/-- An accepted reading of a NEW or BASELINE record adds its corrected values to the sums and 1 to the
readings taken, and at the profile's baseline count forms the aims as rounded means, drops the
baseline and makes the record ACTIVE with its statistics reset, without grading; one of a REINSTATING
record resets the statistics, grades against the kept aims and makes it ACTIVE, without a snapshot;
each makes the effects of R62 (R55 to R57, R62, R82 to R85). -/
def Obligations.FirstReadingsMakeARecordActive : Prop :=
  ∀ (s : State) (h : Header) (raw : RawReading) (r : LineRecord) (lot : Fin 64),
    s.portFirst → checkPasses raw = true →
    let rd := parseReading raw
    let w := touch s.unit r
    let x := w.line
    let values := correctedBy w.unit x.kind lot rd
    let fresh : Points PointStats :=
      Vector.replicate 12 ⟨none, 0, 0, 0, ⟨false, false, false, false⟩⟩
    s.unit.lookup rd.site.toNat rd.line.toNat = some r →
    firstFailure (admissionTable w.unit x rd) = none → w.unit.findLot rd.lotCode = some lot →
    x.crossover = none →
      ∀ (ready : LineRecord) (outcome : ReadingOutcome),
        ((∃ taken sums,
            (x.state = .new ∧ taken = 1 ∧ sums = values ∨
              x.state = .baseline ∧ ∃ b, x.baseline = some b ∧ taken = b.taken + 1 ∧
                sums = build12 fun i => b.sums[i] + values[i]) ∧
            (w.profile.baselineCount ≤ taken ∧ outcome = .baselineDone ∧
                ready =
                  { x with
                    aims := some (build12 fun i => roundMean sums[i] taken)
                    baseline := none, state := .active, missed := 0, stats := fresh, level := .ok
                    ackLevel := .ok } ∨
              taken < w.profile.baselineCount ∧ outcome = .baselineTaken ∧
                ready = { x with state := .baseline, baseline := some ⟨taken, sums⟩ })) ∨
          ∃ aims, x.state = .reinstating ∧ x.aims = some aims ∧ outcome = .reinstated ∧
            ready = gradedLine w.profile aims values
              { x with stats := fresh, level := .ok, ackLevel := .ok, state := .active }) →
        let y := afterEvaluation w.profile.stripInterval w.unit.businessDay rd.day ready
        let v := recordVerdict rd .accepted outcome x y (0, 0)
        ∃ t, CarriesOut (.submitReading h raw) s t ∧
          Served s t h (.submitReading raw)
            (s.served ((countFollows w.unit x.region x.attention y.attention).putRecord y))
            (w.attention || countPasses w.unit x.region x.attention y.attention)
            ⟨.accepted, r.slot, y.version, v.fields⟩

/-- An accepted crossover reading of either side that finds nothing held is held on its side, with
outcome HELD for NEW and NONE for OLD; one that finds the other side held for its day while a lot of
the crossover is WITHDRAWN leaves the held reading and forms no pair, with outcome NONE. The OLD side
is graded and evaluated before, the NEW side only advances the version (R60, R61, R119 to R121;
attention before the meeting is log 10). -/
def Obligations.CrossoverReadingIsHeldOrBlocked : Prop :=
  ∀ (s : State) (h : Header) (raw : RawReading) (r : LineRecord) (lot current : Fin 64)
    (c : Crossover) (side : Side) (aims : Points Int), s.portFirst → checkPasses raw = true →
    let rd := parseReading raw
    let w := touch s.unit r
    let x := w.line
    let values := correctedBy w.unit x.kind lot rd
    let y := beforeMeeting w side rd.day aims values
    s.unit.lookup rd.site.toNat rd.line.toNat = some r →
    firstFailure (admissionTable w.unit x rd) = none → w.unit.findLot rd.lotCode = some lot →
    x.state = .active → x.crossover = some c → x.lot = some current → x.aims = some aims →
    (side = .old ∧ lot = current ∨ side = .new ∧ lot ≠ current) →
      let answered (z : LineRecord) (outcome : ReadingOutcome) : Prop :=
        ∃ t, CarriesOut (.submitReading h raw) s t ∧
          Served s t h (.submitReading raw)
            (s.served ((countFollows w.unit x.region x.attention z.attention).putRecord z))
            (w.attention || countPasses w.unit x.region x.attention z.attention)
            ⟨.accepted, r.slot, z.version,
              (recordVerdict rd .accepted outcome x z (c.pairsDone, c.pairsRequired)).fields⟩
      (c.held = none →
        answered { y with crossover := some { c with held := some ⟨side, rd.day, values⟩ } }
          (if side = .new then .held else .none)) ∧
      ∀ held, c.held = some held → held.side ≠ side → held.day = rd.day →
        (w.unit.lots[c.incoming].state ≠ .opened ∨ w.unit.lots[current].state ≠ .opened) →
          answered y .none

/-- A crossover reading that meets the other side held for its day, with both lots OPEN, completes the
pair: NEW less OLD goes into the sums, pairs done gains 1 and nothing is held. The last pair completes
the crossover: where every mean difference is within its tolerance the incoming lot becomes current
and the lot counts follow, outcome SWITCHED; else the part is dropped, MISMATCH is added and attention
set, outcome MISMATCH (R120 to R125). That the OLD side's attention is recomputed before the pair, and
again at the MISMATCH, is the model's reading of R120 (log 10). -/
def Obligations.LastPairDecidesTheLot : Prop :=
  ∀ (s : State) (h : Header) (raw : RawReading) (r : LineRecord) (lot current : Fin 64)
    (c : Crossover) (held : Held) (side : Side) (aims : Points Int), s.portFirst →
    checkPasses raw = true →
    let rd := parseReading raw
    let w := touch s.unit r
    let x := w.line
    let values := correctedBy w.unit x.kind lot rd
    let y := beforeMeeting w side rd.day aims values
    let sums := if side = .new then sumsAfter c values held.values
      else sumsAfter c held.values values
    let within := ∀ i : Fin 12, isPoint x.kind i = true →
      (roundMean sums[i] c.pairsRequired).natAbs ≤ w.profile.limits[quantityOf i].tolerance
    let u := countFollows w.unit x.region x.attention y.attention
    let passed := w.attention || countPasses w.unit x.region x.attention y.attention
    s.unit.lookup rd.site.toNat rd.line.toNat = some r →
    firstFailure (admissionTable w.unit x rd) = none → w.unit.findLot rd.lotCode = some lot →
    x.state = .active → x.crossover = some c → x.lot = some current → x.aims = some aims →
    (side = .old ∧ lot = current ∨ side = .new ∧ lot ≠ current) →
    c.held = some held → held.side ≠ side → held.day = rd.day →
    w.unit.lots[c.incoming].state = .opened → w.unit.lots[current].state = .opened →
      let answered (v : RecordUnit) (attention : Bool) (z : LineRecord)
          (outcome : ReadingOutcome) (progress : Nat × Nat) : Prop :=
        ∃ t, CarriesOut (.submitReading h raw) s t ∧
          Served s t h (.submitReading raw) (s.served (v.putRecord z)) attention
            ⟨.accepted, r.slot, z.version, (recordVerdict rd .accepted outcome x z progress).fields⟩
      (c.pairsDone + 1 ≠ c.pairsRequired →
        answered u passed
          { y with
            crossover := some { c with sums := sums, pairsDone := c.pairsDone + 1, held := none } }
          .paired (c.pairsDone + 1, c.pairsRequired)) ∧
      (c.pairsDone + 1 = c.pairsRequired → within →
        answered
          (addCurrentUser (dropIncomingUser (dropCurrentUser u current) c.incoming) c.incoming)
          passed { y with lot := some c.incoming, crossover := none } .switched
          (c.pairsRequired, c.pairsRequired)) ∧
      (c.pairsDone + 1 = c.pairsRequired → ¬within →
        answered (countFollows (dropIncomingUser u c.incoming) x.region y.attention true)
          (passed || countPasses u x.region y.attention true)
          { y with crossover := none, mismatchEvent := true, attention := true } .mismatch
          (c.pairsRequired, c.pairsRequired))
════════
**Exercise objective**
As listed above, the lines from the line with "each makes the" to the line with "ready = gradedLine" are to be echoed exactly, with both ends included and nothing added.

**Answer to the exercise**
each makes the effects of R62 (R55 to R57, R62, R82 to R85). -/
def Obligations.FirstReadingsMakeARecordActive : Prop :=
  ∀ (s : State) (h : Header) (raw : RawReading) (r : LineRecord) (lot : Fin 64),
    s.portFirst → checkPasses raw = true →
    let rd := parseReading raw
    let w := touch s.unit r
    let x := w.line
    let values := correctedBy w.unit x.kind lot rd
    let fresh : Points PointStats :=
      Vector.replicate 12 ⟨none, 0, 0, 0, ⟨false, false, false, false⟩⟩
    s.unit.lookup rd.site.toNat rd.line.toNat = some r →
    firstFailure (admissionTable w.unit x rd) = none → w.unit.findLot rd.lotCode = some lot →
    x.crossover = none →
      ∀ (ready : LineRecord) (outcome : ReadingOutcome),
        ((∃ taken sums,
            (x.state = .new ∧ taken = 1 ∧ sums = values ∨
              x.state = .baseline ∧ ∃ b, x.baseline = some b ∧ taken = b.taken + 1 ∧
                sums = build12 fun i => b.sums[i] + values[i]) ∧
            (w.profile.baselineCount ≤ taken ∧ outcome = .baselineDone ∧
                ready =
                  { x with
                    aims := some (build12 fun i => roundMean sums[i] taken)
                    baseline := none, state := .active, missed := 0, stats := fresh, level := .ok
                    ackLevel := .ok } ∨
              taken < w.profile.baselineCount ∧ outcome = .baselineTaken ∧
                ready = { x with state := .baseline, baseline := some ⟨taken, sums⟩ })) ∨
          ∃ aims, x.state = .reinstating ∧ x.aims = some aims ∧ outcome = .reinstated ∧
            ready = gradedLine w.profile aims values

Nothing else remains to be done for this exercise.